Dataset excerpts:
....
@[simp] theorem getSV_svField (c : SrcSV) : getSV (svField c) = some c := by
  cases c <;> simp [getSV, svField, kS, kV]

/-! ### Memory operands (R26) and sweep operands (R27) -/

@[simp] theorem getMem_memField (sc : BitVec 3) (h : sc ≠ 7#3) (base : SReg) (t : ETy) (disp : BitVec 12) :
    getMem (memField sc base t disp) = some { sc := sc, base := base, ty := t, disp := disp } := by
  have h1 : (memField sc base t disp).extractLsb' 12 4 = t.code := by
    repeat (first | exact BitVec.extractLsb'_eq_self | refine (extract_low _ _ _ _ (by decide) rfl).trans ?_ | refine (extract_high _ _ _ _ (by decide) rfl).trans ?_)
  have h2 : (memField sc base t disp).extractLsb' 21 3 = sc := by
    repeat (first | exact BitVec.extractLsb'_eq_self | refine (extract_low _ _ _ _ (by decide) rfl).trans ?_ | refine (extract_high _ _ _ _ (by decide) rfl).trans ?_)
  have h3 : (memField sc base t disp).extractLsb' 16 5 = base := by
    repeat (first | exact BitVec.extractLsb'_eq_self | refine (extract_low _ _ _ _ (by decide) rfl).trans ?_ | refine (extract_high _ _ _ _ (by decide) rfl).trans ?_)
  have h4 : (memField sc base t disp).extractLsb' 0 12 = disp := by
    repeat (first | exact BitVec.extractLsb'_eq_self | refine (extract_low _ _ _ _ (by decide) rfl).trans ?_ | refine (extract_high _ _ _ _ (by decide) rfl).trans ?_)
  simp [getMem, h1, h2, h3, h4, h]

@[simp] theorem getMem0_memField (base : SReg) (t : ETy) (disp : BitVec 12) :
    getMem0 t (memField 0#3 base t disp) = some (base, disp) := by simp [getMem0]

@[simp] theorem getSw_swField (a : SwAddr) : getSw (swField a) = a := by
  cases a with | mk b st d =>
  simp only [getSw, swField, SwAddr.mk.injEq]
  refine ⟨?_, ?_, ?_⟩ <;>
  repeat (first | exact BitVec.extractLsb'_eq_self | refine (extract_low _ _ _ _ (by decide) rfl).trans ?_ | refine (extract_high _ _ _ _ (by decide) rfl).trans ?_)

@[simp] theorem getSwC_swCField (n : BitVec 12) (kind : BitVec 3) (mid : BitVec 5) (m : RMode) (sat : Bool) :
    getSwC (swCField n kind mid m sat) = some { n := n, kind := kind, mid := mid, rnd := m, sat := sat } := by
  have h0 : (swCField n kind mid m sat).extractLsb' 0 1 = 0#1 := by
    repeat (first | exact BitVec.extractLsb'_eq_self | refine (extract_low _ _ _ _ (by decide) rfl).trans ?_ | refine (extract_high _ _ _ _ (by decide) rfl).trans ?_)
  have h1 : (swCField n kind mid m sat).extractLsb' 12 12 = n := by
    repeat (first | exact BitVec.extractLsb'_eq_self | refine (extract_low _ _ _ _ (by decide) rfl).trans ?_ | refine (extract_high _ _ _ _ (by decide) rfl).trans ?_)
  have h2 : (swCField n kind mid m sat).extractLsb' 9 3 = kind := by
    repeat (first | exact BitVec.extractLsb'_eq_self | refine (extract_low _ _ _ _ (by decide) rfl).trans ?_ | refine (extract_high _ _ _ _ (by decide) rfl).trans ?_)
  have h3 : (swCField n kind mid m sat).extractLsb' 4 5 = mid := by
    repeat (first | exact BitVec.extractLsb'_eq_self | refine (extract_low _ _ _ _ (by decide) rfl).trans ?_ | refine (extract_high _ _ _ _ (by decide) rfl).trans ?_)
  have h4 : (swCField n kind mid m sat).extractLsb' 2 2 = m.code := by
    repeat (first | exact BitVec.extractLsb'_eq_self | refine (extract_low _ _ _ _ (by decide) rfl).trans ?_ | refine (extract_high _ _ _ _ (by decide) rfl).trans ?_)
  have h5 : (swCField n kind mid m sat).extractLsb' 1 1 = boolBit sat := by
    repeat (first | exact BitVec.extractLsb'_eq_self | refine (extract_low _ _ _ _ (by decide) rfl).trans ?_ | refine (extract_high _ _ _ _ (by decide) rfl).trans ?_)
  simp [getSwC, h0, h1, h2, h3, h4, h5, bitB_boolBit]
....
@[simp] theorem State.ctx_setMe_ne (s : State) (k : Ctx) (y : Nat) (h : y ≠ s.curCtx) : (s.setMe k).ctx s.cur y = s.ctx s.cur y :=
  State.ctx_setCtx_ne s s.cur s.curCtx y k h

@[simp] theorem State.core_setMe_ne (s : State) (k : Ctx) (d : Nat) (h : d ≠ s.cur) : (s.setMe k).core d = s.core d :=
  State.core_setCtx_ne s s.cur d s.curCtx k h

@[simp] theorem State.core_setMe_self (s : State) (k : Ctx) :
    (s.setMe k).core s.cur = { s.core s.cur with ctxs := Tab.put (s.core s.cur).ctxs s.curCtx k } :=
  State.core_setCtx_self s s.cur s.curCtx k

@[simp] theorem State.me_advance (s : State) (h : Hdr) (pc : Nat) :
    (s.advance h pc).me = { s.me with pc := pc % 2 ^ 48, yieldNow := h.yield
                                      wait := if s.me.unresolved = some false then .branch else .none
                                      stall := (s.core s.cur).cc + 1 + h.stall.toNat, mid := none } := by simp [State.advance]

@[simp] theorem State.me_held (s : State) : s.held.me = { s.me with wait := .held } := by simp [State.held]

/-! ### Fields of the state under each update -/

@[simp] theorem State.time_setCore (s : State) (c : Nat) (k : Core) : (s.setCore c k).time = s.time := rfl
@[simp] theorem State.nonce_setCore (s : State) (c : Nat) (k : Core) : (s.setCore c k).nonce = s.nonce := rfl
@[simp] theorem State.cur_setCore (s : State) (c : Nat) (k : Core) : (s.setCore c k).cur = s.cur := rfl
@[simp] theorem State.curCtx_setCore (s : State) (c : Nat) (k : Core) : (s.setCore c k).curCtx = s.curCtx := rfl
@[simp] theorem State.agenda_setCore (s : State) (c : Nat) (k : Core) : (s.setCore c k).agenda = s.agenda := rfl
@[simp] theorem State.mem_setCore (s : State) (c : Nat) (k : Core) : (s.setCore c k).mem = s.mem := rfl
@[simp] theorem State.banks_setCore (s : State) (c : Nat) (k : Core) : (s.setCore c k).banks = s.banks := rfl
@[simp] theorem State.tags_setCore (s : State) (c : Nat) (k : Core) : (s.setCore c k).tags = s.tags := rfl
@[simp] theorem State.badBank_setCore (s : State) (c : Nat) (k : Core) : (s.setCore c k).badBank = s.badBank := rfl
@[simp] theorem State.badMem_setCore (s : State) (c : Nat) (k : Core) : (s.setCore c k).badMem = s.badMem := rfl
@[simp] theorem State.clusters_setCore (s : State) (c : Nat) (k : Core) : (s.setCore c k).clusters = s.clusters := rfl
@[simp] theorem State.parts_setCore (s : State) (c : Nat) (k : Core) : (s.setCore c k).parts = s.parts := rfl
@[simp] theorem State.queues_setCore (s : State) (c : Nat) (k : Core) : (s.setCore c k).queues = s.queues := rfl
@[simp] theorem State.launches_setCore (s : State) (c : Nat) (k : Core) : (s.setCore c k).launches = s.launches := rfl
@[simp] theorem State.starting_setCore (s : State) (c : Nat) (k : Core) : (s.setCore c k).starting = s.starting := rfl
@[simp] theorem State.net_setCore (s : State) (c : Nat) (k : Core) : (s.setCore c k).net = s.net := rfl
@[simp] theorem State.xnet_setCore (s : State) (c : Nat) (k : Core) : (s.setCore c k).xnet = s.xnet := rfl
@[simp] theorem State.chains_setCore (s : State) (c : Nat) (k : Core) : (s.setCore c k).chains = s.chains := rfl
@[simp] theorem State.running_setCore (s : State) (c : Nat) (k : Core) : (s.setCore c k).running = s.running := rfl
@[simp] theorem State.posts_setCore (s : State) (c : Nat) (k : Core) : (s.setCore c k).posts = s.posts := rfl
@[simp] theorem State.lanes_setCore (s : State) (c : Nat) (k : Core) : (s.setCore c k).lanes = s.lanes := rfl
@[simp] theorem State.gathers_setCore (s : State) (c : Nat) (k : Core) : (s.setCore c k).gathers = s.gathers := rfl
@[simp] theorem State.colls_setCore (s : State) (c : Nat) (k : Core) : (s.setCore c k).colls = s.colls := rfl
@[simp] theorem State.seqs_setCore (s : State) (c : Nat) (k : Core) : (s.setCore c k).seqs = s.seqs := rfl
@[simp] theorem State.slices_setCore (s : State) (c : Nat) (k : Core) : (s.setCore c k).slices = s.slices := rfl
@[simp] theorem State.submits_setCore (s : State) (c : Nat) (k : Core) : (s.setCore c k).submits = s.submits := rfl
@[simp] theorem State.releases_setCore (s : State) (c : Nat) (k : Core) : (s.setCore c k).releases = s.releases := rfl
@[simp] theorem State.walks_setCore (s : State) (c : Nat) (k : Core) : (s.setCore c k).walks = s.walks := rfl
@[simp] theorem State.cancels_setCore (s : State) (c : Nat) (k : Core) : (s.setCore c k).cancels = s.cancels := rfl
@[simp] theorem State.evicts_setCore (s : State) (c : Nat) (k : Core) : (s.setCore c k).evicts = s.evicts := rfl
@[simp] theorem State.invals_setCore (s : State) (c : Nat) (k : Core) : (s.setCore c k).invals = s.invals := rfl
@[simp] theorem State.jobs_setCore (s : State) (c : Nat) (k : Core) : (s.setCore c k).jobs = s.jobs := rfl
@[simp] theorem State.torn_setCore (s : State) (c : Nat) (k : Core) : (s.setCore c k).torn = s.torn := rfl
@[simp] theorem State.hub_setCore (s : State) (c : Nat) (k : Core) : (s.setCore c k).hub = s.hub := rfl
....
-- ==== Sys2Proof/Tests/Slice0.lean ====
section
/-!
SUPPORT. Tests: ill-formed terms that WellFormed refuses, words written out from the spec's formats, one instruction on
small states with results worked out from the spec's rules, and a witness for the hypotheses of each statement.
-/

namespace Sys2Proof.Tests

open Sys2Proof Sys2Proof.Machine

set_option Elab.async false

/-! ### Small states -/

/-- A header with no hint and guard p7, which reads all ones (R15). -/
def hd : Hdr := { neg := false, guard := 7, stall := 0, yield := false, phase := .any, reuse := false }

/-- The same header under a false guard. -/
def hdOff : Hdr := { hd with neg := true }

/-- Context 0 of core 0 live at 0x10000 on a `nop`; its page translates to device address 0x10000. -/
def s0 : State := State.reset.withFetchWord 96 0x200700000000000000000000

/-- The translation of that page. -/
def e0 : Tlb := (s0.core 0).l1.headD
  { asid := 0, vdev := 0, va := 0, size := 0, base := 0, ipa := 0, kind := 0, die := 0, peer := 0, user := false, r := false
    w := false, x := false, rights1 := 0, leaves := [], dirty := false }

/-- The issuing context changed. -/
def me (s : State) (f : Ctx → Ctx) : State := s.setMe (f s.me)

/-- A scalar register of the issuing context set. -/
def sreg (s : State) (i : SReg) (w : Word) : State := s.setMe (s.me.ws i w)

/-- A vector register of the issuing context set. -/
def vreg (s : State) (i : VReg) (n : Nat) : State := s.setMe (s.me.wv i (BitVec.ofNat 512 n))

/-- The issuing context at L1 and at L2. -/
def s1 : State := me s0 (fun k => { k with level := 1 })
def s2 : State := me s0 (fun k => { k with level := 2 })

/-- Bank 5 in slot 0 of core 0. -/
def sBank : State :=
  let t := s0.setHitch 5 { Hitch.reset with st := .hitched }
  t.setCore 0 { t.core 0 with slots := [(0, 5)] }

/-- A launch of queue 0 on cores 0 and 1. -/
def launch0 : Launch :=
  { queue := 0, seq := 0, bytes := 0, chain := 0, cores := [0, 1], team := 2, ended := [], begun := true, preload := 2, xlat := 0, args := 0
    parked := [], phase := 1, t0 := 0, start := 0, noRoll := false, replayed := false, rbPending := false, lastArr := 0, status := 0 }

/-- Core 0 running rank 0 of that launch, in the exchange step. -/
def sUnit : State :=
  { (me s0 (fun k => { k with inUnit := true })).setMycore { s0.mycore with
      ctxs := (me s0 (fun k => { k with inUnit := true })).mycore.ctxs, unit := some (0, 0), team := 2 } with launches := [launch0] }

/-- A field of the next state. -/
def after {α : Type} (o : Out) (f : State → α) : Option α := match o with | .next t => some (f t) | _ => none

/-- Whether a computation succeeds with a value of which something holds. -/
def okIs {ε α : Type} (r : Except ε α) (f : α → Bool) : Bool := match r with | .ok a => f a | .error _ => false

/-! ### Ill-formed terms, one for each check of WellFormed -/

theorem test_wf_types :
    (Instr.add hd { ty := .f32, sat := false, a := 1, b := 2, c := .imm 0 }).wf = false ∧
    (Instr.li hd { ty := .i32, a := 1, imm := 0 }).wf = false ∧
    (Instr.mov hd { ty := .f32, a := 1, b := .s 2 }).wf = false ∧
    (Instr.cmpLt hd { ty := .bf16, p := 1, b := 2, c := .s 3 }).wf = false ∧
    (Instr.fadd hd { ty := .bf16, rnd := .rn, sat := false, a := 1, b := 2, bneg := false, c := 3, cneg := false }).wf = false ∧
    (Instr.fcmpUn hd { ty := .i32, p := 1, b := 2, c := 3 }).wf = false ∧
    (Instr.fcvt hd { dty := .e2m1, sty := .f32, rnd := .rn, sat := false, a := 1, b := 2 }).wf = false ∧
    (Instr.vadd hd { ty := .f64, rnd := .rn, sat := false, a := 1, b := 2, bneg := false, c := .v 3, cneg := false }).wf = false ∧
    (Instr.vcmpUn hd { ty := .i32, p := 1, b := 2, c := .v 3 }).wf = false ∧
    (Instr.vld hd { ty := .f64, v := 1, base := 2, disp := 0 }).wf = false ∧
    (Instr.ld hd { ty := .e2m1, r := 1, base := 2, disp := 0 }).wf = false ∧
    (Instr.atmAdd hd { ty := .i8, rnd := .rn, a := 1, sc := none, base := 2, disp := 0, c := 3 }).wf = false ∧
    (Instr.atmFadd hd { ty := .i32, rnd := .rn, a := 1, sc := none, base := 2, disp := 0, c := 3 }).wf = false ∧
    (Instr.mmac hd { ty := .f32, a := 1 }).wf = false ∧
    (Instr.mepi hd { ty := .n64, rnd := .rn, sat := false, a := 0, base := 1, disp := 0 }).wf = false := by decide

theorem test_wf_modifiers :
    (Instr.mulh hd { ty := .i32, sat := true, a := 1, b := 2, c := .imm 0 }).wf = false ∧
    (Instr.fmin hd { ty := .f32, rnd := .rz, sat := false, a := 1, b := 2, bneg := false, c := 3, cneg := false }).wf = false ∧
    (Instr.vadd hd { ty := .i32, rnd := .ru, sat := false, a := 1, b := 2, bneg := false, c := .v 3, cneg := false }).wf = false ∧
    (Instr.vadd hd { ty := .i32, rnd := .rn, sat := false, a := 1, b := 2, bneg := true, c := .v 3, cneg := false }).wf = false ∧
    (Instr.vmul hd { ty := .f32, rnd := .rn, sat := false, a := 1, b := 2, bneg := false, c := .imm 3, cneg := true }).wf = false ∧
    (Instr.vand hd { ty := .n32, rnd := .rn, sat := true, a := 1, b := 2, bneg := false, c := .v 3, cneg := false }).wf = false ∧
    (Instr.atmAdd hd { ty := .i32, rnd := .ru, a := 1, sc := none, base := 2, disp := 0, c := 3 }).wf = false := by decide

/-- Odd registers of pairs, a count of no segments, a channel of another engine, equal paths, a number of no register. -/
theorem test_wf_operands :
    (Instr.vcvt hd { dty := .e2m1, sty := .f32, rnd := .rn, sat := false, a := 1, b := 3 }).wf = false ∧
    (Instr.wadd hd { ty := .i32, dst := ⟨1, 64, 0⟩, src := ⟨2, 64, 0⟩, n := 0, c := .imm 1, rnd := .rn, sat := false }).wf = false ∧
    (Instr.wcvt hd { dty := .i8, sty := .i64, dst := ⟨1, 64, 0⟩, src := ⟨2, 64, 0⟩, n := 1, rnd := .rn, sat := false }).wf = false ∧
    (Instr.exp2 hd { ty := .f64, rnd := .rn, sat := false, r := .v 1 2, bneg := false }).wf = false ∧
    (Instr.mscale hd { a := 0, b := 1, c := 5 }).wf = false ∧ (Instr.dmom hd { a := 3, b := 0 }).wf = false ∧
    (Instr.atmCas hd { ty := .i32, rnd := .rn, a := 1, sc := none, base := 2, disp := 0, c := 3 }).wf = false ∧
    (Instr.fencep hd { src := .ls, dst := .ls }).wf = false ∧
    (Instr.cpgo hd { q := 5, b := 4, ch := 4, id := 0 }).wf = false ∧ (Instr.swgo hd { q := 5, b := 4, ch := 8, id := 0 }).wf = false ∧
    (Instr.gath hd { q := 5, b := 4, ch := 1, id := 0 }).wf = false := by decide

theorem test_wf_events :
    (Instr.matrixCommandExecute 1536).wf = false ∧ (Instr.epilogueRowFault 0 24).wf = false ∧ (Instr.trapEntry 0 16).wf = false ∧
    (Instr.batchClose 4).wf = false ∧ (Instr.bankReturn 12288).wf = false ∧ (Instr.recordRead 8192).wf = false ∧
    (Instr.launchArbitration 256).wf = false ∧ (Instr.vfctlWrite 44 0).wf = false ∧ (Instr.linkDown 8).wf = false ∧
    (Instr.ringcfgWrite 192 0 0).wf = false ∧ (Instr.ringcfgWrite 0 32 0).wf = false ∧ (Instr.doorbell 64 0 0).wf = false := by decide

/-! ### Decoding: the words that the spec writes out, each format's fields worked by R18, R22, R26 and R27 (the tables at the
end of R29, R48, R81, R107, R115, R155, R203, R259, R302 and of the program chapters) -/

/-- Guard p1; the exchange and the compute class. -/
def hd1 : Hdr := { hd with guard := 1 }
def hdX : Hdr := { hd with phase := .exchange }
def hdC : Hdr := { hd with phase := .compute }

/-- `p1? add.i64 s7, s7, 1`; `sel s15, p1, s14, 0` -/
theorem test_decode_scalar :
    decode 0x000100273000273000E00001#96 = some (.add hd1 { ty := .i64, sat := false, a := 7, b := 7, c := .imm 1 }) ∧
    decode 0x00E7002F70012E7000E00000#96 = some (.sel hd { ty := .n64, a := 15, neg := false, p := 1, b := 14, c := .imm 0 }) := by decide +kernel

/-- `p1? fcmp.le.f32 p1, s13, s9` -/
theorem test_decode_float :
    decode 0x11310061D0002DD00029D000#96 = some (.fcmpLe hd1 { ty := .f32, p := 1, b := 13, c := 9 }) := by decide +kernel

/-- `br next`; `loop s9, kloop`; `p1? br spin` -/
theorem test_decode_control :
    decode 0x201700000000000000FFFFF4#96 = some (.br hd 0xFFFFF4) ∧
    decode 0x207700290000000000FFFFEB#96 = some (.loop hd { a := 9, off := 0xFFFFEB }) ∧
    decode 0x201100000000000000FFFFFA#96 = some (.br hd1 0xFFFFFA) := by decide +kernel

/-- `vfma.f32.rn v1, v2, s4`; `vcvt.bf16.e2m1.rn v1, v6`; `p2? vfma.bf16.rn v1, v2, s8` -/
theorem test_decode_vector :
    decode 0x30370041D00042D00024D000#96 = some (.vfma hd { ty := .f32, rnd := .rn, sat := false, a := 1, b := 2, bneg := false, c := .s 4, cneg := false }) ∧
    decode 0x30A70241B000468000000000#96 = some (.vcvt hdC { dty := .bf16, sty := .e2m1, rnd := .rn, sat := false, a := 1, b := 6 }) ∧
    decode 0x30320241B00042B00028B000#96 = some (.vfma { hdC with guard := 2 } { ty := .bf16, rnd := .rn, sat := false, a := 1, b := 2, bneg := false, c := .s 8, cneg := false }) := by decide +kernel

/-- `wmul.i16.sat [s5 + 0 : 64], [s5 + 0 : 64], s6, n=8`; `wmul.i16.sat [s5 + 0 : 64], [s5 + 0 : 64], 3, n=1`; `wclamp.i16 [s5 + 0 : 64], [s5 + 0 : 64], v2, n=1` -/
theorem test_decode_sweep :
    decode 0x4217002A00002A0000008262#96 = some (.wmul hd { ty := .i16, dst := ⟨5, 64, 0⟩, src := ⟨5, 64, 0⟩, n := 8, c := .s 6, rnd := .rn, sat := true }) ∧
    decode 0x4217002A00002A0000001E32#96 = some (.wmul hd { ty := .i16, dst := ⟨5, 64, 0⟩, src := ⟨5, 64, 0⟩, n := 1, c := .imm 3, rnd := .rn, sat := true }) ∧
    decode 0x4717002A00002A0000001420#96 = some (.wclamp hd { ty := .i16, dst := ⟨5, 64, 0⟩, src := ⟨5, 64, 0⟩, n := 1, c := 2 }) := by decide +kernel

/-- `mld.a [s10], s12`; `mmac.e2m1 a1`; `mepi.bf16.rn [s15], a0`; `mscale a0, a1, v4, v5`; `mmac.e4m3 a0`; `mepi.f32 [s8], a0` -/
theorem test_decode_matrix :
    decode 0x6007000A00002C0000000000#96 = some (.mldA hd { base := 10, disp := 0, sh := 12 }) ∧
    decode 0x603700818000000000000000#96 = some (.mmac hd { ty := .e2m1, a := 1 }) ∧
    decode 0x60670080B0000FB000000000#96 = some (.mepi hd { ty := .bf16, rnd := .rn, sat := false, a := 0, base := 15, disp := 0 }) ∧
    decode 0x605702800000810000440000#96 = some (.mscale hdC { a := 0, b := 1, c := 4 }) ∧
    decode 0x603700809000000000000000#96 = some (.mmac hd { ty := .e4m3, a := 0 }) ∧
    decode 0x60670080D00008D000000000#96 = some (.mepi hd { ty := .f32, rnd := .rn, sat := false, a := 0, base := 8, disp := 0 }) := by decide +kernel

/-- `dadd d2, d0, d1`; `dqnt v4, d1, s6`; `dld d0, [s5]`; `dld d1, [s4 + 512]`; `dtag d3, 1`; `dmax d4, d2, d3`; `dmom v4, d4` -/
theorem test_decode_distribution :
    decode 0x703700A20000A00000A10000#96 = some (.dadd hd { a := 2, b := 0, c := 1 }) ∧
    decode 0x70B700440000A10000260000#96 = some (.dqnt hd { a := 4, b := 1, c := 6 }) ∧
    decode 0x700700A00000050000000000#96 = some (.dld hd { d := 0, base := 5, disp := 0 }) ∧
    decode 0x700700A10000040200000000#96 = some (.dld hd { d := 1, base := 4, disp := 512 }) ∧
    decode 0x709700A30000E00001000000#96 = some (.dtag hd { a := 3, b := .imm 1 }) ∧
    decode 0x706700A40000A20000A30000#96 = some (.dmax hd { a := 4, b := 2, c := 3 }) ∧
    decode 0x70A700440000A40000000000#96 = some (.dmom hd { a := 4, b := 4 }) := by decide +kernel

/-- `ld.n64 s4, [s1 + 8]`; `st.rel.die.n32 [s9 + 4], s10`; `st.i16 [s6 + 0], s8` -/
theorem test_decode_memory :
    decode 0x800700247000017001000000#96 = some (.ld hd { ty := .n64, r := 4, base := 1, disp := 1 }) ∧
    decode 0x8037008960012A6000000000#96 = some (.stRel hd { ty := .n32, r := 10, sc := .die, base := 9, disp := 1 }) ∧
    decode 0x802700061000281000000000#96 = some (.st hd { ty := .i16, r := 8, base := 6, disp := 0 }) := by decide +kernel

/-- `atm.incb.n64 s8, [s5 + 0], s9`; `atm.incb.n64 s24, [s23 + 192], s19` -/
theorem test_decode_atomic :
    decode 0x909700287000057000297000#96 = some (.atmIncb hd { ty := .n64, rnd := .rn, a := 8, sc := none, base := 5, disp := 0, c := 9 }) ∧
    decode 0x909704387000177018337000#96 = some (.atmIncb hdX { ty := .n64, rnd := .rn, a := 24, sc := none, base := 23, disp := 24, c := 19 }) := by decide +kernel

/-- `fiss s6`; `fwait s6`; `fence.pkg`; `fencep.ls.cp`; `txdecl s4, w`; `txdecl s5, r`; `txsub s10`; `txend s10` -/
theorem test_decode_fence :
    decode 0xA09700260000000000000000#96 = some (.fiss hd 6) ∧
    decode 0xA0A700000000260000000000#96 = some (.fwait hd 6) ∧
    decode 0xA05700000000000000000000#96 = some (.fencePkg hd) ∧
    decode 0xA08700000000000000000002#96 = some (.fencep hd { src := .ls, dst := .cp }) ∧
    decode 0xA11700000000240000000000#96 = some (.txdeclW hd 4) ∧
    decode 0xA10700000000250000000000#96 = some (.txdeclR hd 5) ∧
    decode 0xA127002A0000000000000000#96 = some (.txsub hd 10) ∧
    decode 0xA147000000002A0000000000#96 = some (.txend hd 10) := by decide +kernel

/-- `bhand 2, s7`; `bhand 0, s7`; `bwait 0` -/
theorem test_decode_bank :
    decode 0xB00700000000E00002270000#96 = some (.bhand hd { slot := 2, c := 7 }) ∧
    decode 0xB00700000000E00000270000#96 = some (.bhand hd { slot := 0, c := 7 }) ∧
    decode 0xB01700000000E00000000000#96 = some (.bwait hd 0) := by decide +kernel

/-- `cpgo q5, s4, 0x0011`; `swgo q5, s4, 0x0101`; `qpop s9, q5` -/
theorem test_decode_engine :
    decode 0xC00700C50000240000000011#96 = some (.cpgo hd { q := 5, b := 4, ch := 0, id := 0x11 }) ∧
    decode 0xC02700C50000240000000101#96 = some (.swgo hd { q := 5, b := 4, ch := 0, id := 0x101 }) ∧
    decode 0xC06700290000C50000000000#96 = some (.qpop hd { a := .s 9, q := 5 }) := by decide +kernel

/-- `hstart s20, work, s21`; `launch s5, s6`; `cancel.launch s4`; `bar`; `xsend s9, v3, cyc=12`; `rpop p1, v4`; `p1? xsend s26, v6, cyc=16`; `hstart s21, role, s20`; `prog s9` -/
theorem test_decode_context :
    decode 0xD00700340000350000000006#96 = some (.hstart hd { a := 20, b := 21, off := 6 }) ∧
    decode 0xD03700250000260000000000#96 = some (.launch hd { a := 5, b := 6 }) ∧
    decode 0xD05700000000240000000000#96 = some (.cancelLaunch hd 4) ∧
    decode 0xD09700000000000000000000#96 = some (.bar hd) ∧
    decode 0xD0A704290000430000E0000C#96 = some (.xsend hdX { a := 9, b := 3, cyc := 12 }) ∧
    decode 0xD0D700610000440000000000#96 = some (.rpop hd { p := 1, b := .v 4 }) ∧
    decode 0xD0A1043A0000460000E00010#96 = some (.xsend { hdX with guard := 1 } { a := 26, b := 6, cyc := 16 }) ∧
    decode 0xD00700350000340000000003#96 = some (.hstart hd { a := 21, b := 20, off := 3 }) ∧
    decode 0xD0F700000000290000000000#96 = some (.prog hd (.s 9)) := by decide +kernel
....
What is being asked:
Using the entries shown above, reproduce verbatim the lines from the line bearing "some c := by" to the line bearing "have h2 : (memField", inclusive.

Answer to the problem:
@[simp] theorem getSV_svField (c : SrcSV) : getSV (svField c) = some c := by
  cases c <;> simp [getSV, svField, kS, kV]

/-! ### Memory operands (R26) and sweep operands (R27) -/

@[simp] theorem getMem_memField (sc : BitVec 3) (h : sc ≠ 7#3) (base : SReg) (t : ETy) (disp : BitVec 12) :
    getMem (memField sc base t disp) = some { sc := sc, base := base, ty := t, disp := disp } := by
  have h1 : (memField sc base t disp).extractLsb' 12 4 = t.code := by
    repeat (first | exact BitVec.extractLsb'_eq_self | refine (extract_low _ _ _ _ (by decide) rfl).trans ?_ | refine (extract_high _ _ _ _ (by decide) rfl).trans ?_)
  have h2 : (memField sc base t disp).extractLsb' 21 3 = sc := by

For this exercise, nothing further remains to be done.